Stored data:
-- ==== Sys2Proof/Machine/Wire.lean ====
section
/-! DEFINITION. The wire patterns of 30_encoding.md R85 as instructions: what the unit that recognises a pattern does with
it. `RX.SCAN` recognises `WIRE.FRAME` at index 0 of `RXBUF` (R102); `DP.DEC` recognises the six records in its operand
(R173). Machine/Fetch.lean hands a request for one of those two operations to the pattern it meets (log entry 3). -/
namespace Sys2Proof.Machine

/-- `WIRE.FRAME` (R70 with R102): the candidate with this header, leading `RXBUF`. A header that does not lead the buffer
is no candidate and nothing happens (R73, log entry 3). -/
def execWireFrame (ver cmd : Byte) (len : Half) (s : State) : Host.Outcome State Fault Refusal :=
  if s.rx.header = frameHeader ver cmd len then
    .next (s.scanned (s.rx.candidate s.params ver cmd len))
  else .next s

/-- `WIRE.DP.RAW` (R78 with R173). -/
def execWireDpRaw (id : Byte) (len : Half) (rest : List Byte) (s : State) : Host.Outcome State Fault Refusal :=
  .next (s.dpRecord id .raw len rest)

/-- `WIRE.DP.BOOL` (R78 with R173, R174). -/
def execWireDpBool (id : Byte) (len : Half) (rest : List Byte) (s : State) : Host.Outcome State Fault Refusal :=
  .next (s.dpRecord id .bool len rest)

/-- `WIRE.DP.VALUE` (R78 with R173, R175). -/
def execWireDpValue (id : Byte) (len : Half) (rest : List Byte) (s : State) : Host.Outcome State Fault Refusal :=
  .next (s.dpRecord id .value len rest)

/-- `WIRE.DP.STRING` (R78 with R173, R176). -/
def execWireDpString (id : Byte) (len : Half) (rest : List Byte) (s : State) : Host.Outcome State Fault Refusal :=
  .next (s.dpRecord id .string len rest)

/-- `WIRE.DP.ENUM` (R78 with R173, R174). -/
def execWireDpEnum (id : Byte) (len : Half) (rest : List Byte) (s : State) : Host.Outcome State Fault Refusal :=
  .next (s.dpRecord id .enum len rest)

/-- `WIRE.DP.BITMAP` (R78 with R173, R176). -/
def execWireDpBitmap (id : Byte) (len : Half) (rest : List Byte) (s : State) : Host.Outcome State Fault Refusal :=
  .next (s.dpRecord id .bitmap len rest)

end Sys2Proof.Machine
end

-- What is expected --
The word "pattern" occurs on some lines of the data. Give the number of those lines only.

-- Solution to the exercise --
2